**Aim of the task**
Below is a listing. Write out exactly its lines between the one holding "case ret =>" and the one holding "theorem exec_stack_le (hsp", inclusive.

**Data for review**
....
/-! ### Memory stays canonical -/

/-- What an instruction makes of RAM: nothing, or a store through `I` inside RAM (20_memory R72). -/
theorem exec_ram {i : Instr} {s t : State} (h : exec i s = .next t) :
    t.ram = s.ram ∨ ∃ bs, s.base + bs.length ≤ Config.ramSize ∧ t.ram = s.ram.writeBytes s.base bs := by
  rcases hf : faultOf i s with _ | f
  · have hin := inRam_of_faultOf_eq_none hf
    cases i with
    | ret =>
      obtain ⟨a, l, hs⟩ := faultOf_ret_eq_none hf
      obtain rfl := next_unique (exec_ret_of_stack_cons hs) h
      exact .inl rfl
    | call nnn =>
      obtain rfl := next_unique (exec_call_of_room nnn (faultOf_call_eq_none hf)) h
      exact .inl rfl
    | draw | regload =>
      obtain rfl := next_unique (s.complete_checked _ hin) h
      exact .inl rfl
    | bcd x =>
      obtain rfl := next_unique (s.complete_checked _ hin) h
      exact .inr ⟨bcdDigits (s.reg x), hin.resolve_left (Nat.succ_ne_zero 2), rfl⟩
    | regdump x =>
      obtain rfl := next_unique (s.complete_checked _ hin) h
      refine .inr ⟨s.bulkRegs x, ?_, rfl⟩
      rw [State.bulkRegs_length]
      exact hin.resolve_left (Nat.succ_ne_zero _)
    | _ =>
      obtain rfl := Host.Outcome.next.inj h
      exact .inl rfl
  · obtain rfl := next_unique (exec_of_faultOf_eq_some hf) h
    exact .inl rfl

theorem State.waitPoll_ram (s : State) : s.waitPoll.ram = s.ram := by
  rcases s.waitPoll_cases with ⟨-, h⟩ | ⟨k, -, h⟩ <;> rw [h] <;> rfl

theorem State.startTone_ram (s : State) : s.startTone.ram = s.ram := by
  unfold State.startTone
  split <;> rfl

theorem State.stopAtZero_ram (s : State) : s.stopAtZero.ram = s.ram := by
  unfold State.stopAtZero
  split <;> rfl

theorem State.tickSound_ram (s : State) : s.tickSound.ram = s.ram := by
  unfold State.tickSound
  split
  · rw [State.stopAtZero_ram, State.setSt_ram, State.startTone_ram]
  · split <;> rfl

theorem State.tick_ram (s : State) : s.tick.ram = s.ram := by
  rw [State.tick, State.tickSound_ram, State.tickDelay_eq, State.setDt_ram]

/-- Settles O22: RAM changes only by stores whose bytes all lie in it, and each keeps the form. -/
theorem stepKeepsMemoryCanonical : Obligations.StepKeepsMemoryCanonical := by
  intro s t hs h
  refine step_keeps (P := fun s => s.ram.wf) (fun _ _ => id) ?cycle ?tick (fun _ _ => id) (fun _ _ => Memory.nil_wf)
    ?load hs h
  case cycle =>
    intro s t hs h
    refine State.cycle_keeps (P := fun s => s.ram.wf) h hs (fun _ => s.waitPoll_ram ▸ hs) (fun _ _ => hs) ?_
    intro i _ _ hexec
    rcases exec_ram hexec with hram | ⟨bs, hfit, hram⟩
    · exact hram ▸ hs
    · exact hram ▸ Memory.writeBytes_wf hs _ bs (.inl hfit)
  case tick => exact fun s hs => s.tick_ram ▸ hs
  case load =>
    intro s bytes hs
    rcases s.loadRom_cases bytes with ⟨hfit, h⟩ | ⟨-, h⟩ | ⟨-, h⟩ <;> rw [h]
    · exact Memory.writeBytes_wf hs _ bytes (.inl (by simp only [Config.ramSize]; omega))
    · exact hs
    · exact hs

/-! ### Control state stays in its bounds -/

theorem writes_stack {i : Instr} {s : State} (h : Writes i s .stack) : i = .ret ∨ ∃ nnn, i = .call nnn := by
  cases i <;> simp_all [Writes]

theorem writes_wait {i : Instr} {s : State} (h : Writes i s .wait) : ∃ x, i = .loadKey x := by
  cases i <;> simp_all [Writes]

theorem ControlInv.of_eq {s t : State} (hs : ControlInv s) (hstack : t.stack = s.stack) (hpc : t.pc = s.pc)
    (hwait : t.wait = s.wait) : ControlInv t := by
  rwa [ControlInv, State.sp, hstack, hpc, hwait]

section
variable {i : Instr} {s t : State} (hpc : s.pc.toNat + 2 ≤ Config.ramSize) (h : exec i s = .next t)
include hpc h

/-- No instruction that can be fetched puts `PC` above 4350, the greatest target of `JUMP V0,nnn` (10_state R26). -/
theorem exec_pc_le (hstack : ∀ a ∈ s.stack, a.toNat ≤ 4096) : t.pc.toNat ≤ 4350 := by
  have hpc' : s.pc.toNat + 2 ≤ 4096 := hpc
  have hnext : (s.pc + 2).toNat ≤ 4350 := by bv_omega
  have hskip : ∀ c : Bool, (s.skipIf c).pc.toNat ≤ 4350 := by
    intro c
    rw [State.skipIf_pc]
    split <;> bv_omega
  have haddr : ∀ nnn : Addr12, (zext16 nnn).toNat ≤ 4350 := by
    intro nnn
    have := nnn.isLt
    rw [zext16_toNat]
    omega
  rcases hf : faultOf i s with _ | f
  · have hin := inRam_of_faultOf_eq_none hf
    cases i
    case ret =>
      obtain ⟨a, l, hs⟩ := faultOf_ret_eq_none hf
      obtain rfl := next_unique (exec_ret_of_stack_cons hs) h
      exact (hstack a (by simp [hs])).trans (by decide)
    case call nnn =>
      obtain rfl := next_unique (exec_call_of_room nnn (faultOf_call_eq_none hf)) h
      exact haddr nnn
    case draw | bcd | regdump | regload =>
      obtain rfl := next_unique (s.complete_checked _ hin) h
      exact hnext
    all_goals obtain rfl := Host.Outcome.next.inj h
    case jump nnn => exact haddr nnn
    case jumpV0 nnn =>
      have hb := (s.reg 0).isLt
      have hn := nnn.isLt
      rw [State.setPc_pc, toNat_ofNat_byte_add_addr]
      omega
    case seImm | sneImm | seReg | sneReg | skp | sknp => exact hskip _
    case loadKey => exact (Nat.le_add_right _ 2).trans (hpc.trans (by decide))
    all_goals exact hnext
  · obtain rfl := next_unique (exec_of_faultOf_eq_some hf) h
    exact (Nat.le_add_right _ 2).trans (hpc.trans (by decide))

/-- The stack stays in its bounds: `RETURN` takes an entry off, and `CALL` adds one below 16, the address after a
fetchable instruction (10_state R28). -/
theorem exec_stack_le (hsp : s.sp ≤ Config.stackDepth) (hstack : ∀ a ∈ s.stack, a.toNat ≤ 4096) :
    t.sp ≤ Config.stackDepth ∧ ∀ a ∈ t.stack, a.toNat ≤ 4096 := by
  rcases hf : faultOf i s with _ | f
  · by_cases hw : Writes i s .stack
    · rcases writes_stack hw with rfl | ⟨nnn, rfl⟩
      · obtain ⟨a, l, hs⟩ := faultOf_ret_eq_none hf
        obtain rfl := next_unique (exec_ret_of_stack_cons hs) h
        rw [State.sp_of_stack_cons hs] at hsp
        exact ⟨Nat.le_of_succ_le hsp, fun b hb => hstack b (by rw [hs]; exact .tail a hb)⟩
      · have hroom := faultOf_call_eq_none hf
        obtain rfl := next_unique (exec_call_of_room nnn hroom) h
        refine ⟨hroom, fun a ha => ?_⟩
        rcases List.mem_cons.1 ha with rfl | ha
        · have hpc' : s.pc.toNat + 2 ≤ 4096 := hpc
          bv_omega
        · exact hstack a ha
    · have hkept : t.stack = s.stack := exec_changes hf h .stack hw
      rw [State.sp, hkept]
      exact ⟨hsp, hstack⟩
  · obtain rfl := next_unique (exec_of_faultOf_eq_some hf) h
    exact ⟨hsp, hstack⟩

end

/-- An instruction that enters the wait leaves `PC` at itself (44 R194). -/
theorem exec_wait_pc {i : Instr} {s t : State} (h : exec i s = .next t) (hw : s.wait = false) (ht : t.wait = true) :
    t.pc = s.pc := by
  rcases exec_cases h with hframe | ⟨f, -, rfl⟩
  · by_cases hwr : Writes i s .wait
    · obtain ⟨x, rfl⟩ := writes_wait hwr
      exact hframe .pc (by simp [Writes])
    · have hkept : t.wait = s.wait := hframe .wait hwr
      rw [hkept, hw] at ht
      cases ht
  · rfl

theorem State.waitPoll_controlInv {s : State} (hs : ControlInv s) (hw : s.wait = true) : ControlInv s.waitPoll := by
  obtain ⟨hsp, hstack, hpc, hwait⟩ := hs
  rcases s.waitPoll_cases with ⟨-, h⟩ | ⟨k, -, h⟩
  · exact h ▸ ControlInv.of_eq ⟨hsp, hstack, hpc, hwait⟩ rfl rfl rfl
  · have hnext : (s.pc + 2).toNat ≤ 4350 := by
      have := hwait hw
      bv_omega
    exact h ▸ ⟨hsp, hstack, hnext, nofun⟩

theorem reset_controlInv : ControlInv State.reset :=
  ⟨by decide, nofun, by decide, nofun⟩

/-- Settles O23: an instruction runs only from an address it could be fetched from, which bounds the `PC` it leaves, the
address it pushes and the place where it waits. -/
theorem stepKeepsControlBounds : Obligations.StepKeepsControlBounds := by
  intro s t hs h
  refine step_keeps (fun _ _ hs => hs.of_eq rfl rfl rfl) ?cycle ?tick (fun _ _ hs => hs.of_eq rfl rfl rfl)
    (fun _ _ => reset_controlInv.of_eq rfl rfl rfl) ?load hs h
  case cycle =>
    intro s t hs h
    refine State.cycle_keeps h hs (State.waitPoll_controlInv hs) (fun _ _ => hs.of_eq rfl rfl rfl) ?_
    intro i hw hpc hexec
    obtain ⟨hsp, hstack, -, -⟩ := hs
    obtain ⟨hsp', hstack'⟩ := exec_stack_le hpc hexec hsp hstack
    refine ⟨hsp', hstack', exec_pc_le hpc hexec hstack, fun ht => ?_⟩
    rw [exec_wait_pc hexec hw ht]
    exact Nat.le_of_add_le_add_right hpc
  case tick =>
    intro s hs
    have hframe := s.changesOnly_tick
    exact hs.of_eq (hframe .stack (by simp)) (hframe .pc (by simp)) (hframe .wait (by simp))
  case load =>
    intro s bytes hs
    rcases s.loadRom_cases bytes with ⟨-, h⟩ | ⟨-, h⟩ | ⟨-, h⟩ <;> rw [h] <;> exact hs.of_eq rfl rfl rfl
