-- ==== Sys2Proof/Syntax.lean ====
section
/-! DEFINITION. The commands of the block: one constructor of Instr for each row of spec/opcode_table.json, with the row's
operands, and the records that operands are made of. What the device reads from host memory or from a peer stands in the
command (log 11), and so does the outcome of a physical or cryptographic happening (log 2, log 12). -/

namespace Sys2Proof

/-- What every request row takes from the header of its request: the function whose mailbox it came through, its sequence
number, the response buffer (R294), and whether its body is bad: too short, or a reserved field is nonzero (R14). -/
structure Req where
  fn : Nat
  seq : Nat
  respAddr : Nat
  respLen : Nat
  rsv : Bool
  deriving DecidableEq, Repr

/-- CONTEXT_BIND body, the context table entry (R256). `root` is a facet address. -/
structure BindBody where
  context : Nat
  facet : Nat
  function : Nat
  pasid : Nat
  root : Nat
  weight : Nat
  deriving DecidableEq, Repr

/-- QUEUE_CREATE body (R316). -/
structure QueueBody where
  facet : Nat
  privileged : Bool
  report : Bool
  source : Nat
  subLog2 : Nat
  compLog2 : Nat
  subBase : Nat
  compBase : Nat
  fenceBase : Nat
  fenceCount : Nat
  deriving DecidableEq, Repr

/-- Tier configuration (R451). -/
structure TierCfg where
  kind : Nat
  endpoint : Nat
  offer : Nat
  deriving DecidableEq, Repr

/-- FACET_CREATE body (R358). Bitmaps are lists of rising numbers. -/
structure FacetBody where
  function : Nat
  mode : Nat
  confidential : Bool
  member : Bool
  cls : Nat
  minRate : Nat
  timeLimit : Nat
  peerTimeout : Nat
  master : Nat
  kvFormat : Nat
  kvBlocks : Nat
  rungs : List Nat
  tier : TierCfg
  memberCount : Nat
  masterDevice : Nat
  masterFacet : Nat
  halfPorts : List Nat
  cores : List Nat
  channels : List Nat
  deriving DecidableEq, Repr

/-- FACET_RESIZE body (R361). `moves` are (source, target) channel pairs. -/
structure ResizeBody where
  facet : Nat
  setMaster : Bool
  setLimits : Bool
  master : Nat
  moves : List (Nat × Nat)
  minRate : Nat
  timeLimit : Nat
  peerTimeout : Nat
  halfPorts : List Nat
  cores : List Nat
  channels : List Nat
  deriving DecidableEq, Repr

/-- One operation of a core program (R134, R135); `wait` is the wait_mask. -/
inductive Op where
  | pass (wait mask rep pcw input engineStride tokenStride : Nat)
  | planeLoad (wait mask image imageStride : Nat)
  | planeSwap (wait mask : Nat)
  | vec (wait vop fmt vd va vb vc addr count mod : Nat)
  | dmaIn (wait hint : Nat) (list : Bool) (base va listLen dst length : Nat)
  | dmaOut (wait hint : Nat) (list : Bool) (base va listLen src length : Nat)
  | send (wait dest queue flits src : Nat)
  | recv (wait queue flits dst : Nat)
  | prismSend (wait prism flits src : Nat)
  | barrier (wait number : Nat) (facetScope : Bool) (participants : Nat)
  | waitEvent (wait event threshold : Nat)
  | fin (wait : Nat)
  deriving DecidableEq, Repr

/-- One program of a segment (R129); `offset` is where its operations lie in the container. -/
structure Program where
  offset : Nat
  logicalCore : Nat
  group : Nat
  queueMap : List Nat
  ops : List Op
  deriving DecidableEq, Repr

/-- One entry of a segment's prism table (R130). -/
structure PrismEntry where
  source : Nat
  queue : Nat
  leaves : List Nat
  deriving DecidableEq, Repr

/-- What a segment container says (R127 to R130). -/
structure Segment where
  streamed : Bool
  twoPlane : Bool
  coreCount : Nat
  weightSet : Nat
  soloEstimate : Nat
  size : Nat
  programs : List Program
  prisms : List PrismEntry
  deriving DecidableEq, Repr

/-- SEGMENT_LOAD body (R355) with the bytes of the container it names. -/
structure SegBody where
  facet : Nat
  ladder : Nat
  containerAddr : Nat
  length : Nat
  container : List Byte
  deriving DecidableEq, Repr

/-- One index entry of a weight set (R530). -/
structure WsEntry where
  chunk : Nat
  engine : Nat
  plane : Nat
  deriving DecidableEq, Repr

/-- One rung of a weight set (R529). -/
structure WsRung where
  coreCount : Nat
  streamed : Bool
  entries : List WsEntry
  deriving DecidableEq, Repr

/-- What a weight set container's header and index say (R529, R530). -/
structure WsHeader where
  sealedKey : Bool
  headerSet : Nat
  chunkCount : Nat
  chunkOffset : Nat
  bindingSet : Nat
  rungs : List WsRung
  deriving DecidableEq, Repr

/-- WEIGHT_SET_LOAD body (R532) with the bytes of the container it names, and the outcome of its two cryptographic checks
(log 12). -/
structure WsBody where
  facet : Nat
  replicated : Bool
  keySlot : Nat
  setId : Nat
  containerAddr : Nat
  length : Nat
  container : List Byte
  tagOk : Bool
  unwrapOk : Bool
  deriving DecidableEq, Repr

/-- Firmware image header (R514) with Lantern's verdict on its signatures and digest (log 12). -/
structure FwImage where
  formatOk : Bool
  keyIndex : Nat
  floor : Bool
  svn : Nat
  build : Nat
  sigsOk : Bool
  length : Nat
  /-- Bytes 0x0000 to 0x00FF, over which the signatures and measurement 2 go. -/
  header : List Byte
  deriving DecidableEq, Repr

/-- POWER_LIMITS body (R509). -/
structure PowerBody where
  dimDisable : Bool
  peakW : Nat
  sustW : Nat
  peakWindow : Nat
  vmaxW : Nat
  vmaxE : Nat
  tSoft : Nat
  dimDelay : Nat
  deriving DecidableEq, Repr

/-- Writable registers of a generator block (R232, R233). -/
structure TgCfg where
  stopOnFail : Bool
  invertOdd : Bool
  raw : Bool
  op : Nat
  pattern : Nat
  start : Nat
  count : Nat
  fixedPat : Nat
  seed : Nat
  loops : Nat
  deriving DecidableEq, Repr

/-- What a generator run counted (R232). -/
structure TgResult where
  lines : Nat
  mismatch : Nat
  firstFail : Nat
  corrected : Nat
  uncorr : Nat
  parity : Nat
  deriving DecidableEq, Repr

/-- What the pins of a DRAM access were off by (R208, R212). -/
inductive LineOutcome where
  | clean
  /-- The symbols of the 72 that read wrong, and, where they are three or more, the data of the codeword within two symbols
  that the decoder finds, if it finds one. -/
  | symbols (wrong : List Nat) (found : Option (List Byte))
  /-- Repeats after interface parity errors; more than 3 means that all failed. -/
  | parity (repeats : Nat)
  deriving DecidableEq, Repr

/-- What a read of the traffic generator met (R229): its number among the generator's accesses of the run, the outcome of the DRAM
access, and in raw mode the bits of the 576 that read wrong. -/
structure TgRead where
  step : Nat
  out : LineOutcome
  flips : List Nat
  deriving DecidableEq, Repr

/-- Payload of a COPY or FILL (R331). Spaces: 0 virtual, 1 facet address, 2 host bus. Hints: 0 KEEP, 1 STREAM, 2 LAST. -/
structure CopyArgs where
  src : Nat
  dst : Nat
  length : Nat
  srcSpace : Nat
  dstSpace : Nat
  srcHint : Nat
  dstHint : Nat
  pattern : Nat
  deriving DecidableEq, Repr

/-- Payload of a configure command (R418). -/
structure CfgArgs where
  ladder : Nat
  draftLadder : Nat
  budget : Nat
  draftLen : Nat
  kvLow : Nat
  deriving DecidableEq, Repr

/-- Payload of SEQ_ADMIT with seq_id not 0 (R431). -/
structure AdmitArgs where
  seqId : Nat
  ladder : Nat
  record : Nat
  donor : Nat
  shared : Nat
  deriving DecidableEq, Repr

/-- Payload of STATE_EXPORT (R454). -/
structure ExportArgs where
  seqId : Nat
  resolve : Bool
  facet : Nat
  device : Nat
  deriving DecidableEq, Repr

/-- Payload of STATE_IMPORT (R456). -/
structure ImportArgs where
  tier : Nat
  seqId : Nat
  resolve : Bool
  outLog2 : Nat
  outSource : Nat
  outRing : Nat
  share : Nat
  firstTokenNs : Nat
  deriving DecidableEq, Repr

/-- Opcode payload of a descriptor (R328). -/
inductive Payload where
  | nop
  | runSegment (ladder : Nat) (args : List Nat)
  | copy (a : CopyArgs)
  | fill (a : CopyArgs)
  | fenceSignal (entries : List (Nat × Nat))
  | fenceWait (any : Bool) (entries : List (Nat × Nat))
  | configure (a : CfgArgs)
  | seqAdmit (a : AdmitArgs)
  | seqCancel (seqId : Nat)
  | stateExport (a : ExportArgs)
  | stateImport (a : ImportArgs)
  | shadowInvalidate (target : Nat) (all : Bool) (va pages : Nat)
  | reserved (code : Nat)
  deriving DecidableEq, Repr

/-- A command descriptor (R326, R327). `rsv` is the byte offset of the first nonzero reserved field, if any. -/
structure Desc where
  context : Nat
  waitEn : Bool
  signalEn : Bool
  signalOnError : Bool
  deadline : Nat
  waitFence : Nat
  signalFence : Nat
  waitValue : Nat
  signalValue : Nat
  tag : Nat
  rsv : Option Nat
  payload : Payload
  deriving DecidableEq, Repr

/-- A stop sequence of a sequence record (R428). -/
structure StopSeq where
  progress : Nat
  tokens : List Nat
  deriving DecidableEq, Repr

/-- A sequence record (R428). Temperature and top_p are FP32 patterns. -/
structure SeqRecord where
  seqId : Nat
  weightSet : Nat
  hold : Bool
  hostDrafts : Bool
  tree : Bool
  maxDrafts : Nat
  share : Nat
  promptLen : Nat
  prompt : Nat
  outRing : Nat
  outLog2 : Nat
  kvFormat : Nat
  outSource : Nat
  maxTokens : Nat
  firstTokenNs : Nat
  interTokenNs : Nat
  temperature : Nat
  topP : Nat
  topK : Nat
  seed : Nat
  endTokens : List Nat
  stops : List StopSeq
  position : Nat
  generated : Nat
  prefilled : Nat
  lastToken : Nat
  tier : Nat
  modules : Nat
  blockUnits : Nat
  offerUnknown : Bool
  offeredEpoch : Nat
  rsv : Bool
  deriving DecidableEq, Repr

/-- A host draft set read from an output ring header (R447). -/
structure DraftSet where
  gen : Nat
  count : Nat
  tokens : List Nat
  parents : List Nat
  deriving DecidableEq, Repr

/-- What the builder reads of one sequence in host memory: the 512-byte header of its output ring (R447), and the prompt
bytes of a chunk that lies on HOST pages (R428). -/
structure RingRead where
  seqId : Nat
  header : List Byte
  prompt : List Byte
  deriving DecidableEq, Repr

/-- What the columns' charges were off by in the passes of a full calibration (R107 step 3, log 8): by column times 4 plus
range, the errors in 1/16 unit, those of the zero passes first, then of the passes at +25 %, -25 %, +75 % and -75 %. A column
and range that is not listed, and a pass beyond a list's end, has no error. -/
abbrev CalErrors := SMap (List Int)

/-- One plane image of a stream image as its sealed path gives it (R87): 0 the chunk's first copy was good, 1 that copy failed
and the replica was good, 2 both failed; and the plaintext. -/
structure StreamImage where
  outcome : Nat
  image : List Byte
  deriving DecidableEq, Repr

/-- Header of a routed transaction with its data (R398, R399). -/
structure Txn where
  op : Nat
  encrypted : Bool
  endpointSpace : Bool
  last : Bool
  keyGen : Nat
  masterDevice : Nat
  masterFacet : Nat
  context : Nat
  tag : Nat
  addr : Nat
  data : List Byte
  rsv : Bool
  deriving DecidableEq, Repr

/-- A flit as the receiver's decoder gives it (R388): its 256 bytes, and how many symbols the code corrected, none where the
codeword was not correctable. `link` is the half-port of a split port that it arrived on. `auth` is the outcome of the tag check of an encrypted transaction and `plain` its plaintext
(log 12). -/
structure Flit where
  link : Nat
  bytes : List Byte
  symbols : Option Nat
  auth : Bool
  plain : List Byte
  deriving DecidableEq, Repr

/-- Outcome of an access to the pooled tier (R455, R457): an answered word, or an ERROR or timeout. -/
inductive TierAnswer where
  | word (w : Nat)
  | failed
  deriving DecidableEq, Repr

/-- Outcome of a CAS on an ownership word. -/
inductive CasAnswer where
  | won
  | compareFailed
  | failed
  deriving DecidableEq, Repr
....
**Output of the exercise**
    case ret =>
      obtain ⟨a, l, hs⟩ := faultOf_ret_eq_none hf
      obtain rfl := next_unique (exec_ret_of_stack_cons hs) h
      exact (hstack a (by simp [hs])).trans (by decide)
    case call nnn =>
      obtain rfl := next_unique (exec_call_of_room nnn (faultOf_call_eq_none hf)) h
      exact haddr nnn
    case draw | bcd | regdump | regload =>
      obtain rfl := next_unique (s.complete_checked _ hin) h
      exact hnext
    all_goals obtain rfl := Host.Outcome.next.inj h
    case jump nnn => exact haddr nnn
    case jumpV0 nnn =>
      have hb := (s.reg 0).isLt
      have hn := nnn.isLt
      rw [State.setPc_pc, toNat_ofNat_byte_add_addr]
      omega
    case seImm | sneImm | seReg | sneReg | skp | sknp => exact hskip _
    case loadKey => exact (Nat.le_add_right _ 2).trans (hpc.trans (by decide))
    all_goals exact hnext
  · obtain rfl := next_unique (exec_of_faultOf_eq_some hf) h
    exact (Nat.le_add_right _ 2).trans (hpc.trans (by decide))

/-- The stack stays in its bounds: `RETURN` takes an entry off, and `CALL` adds one below 16, the address after a
fetchable instruction (10_state R28). -/
theorem exec_stack_le (hsp : s.sp ≤ Config.stackDepth) (hstack : ∀ a ∈ s.stack, a.toNat ≤ 4096) :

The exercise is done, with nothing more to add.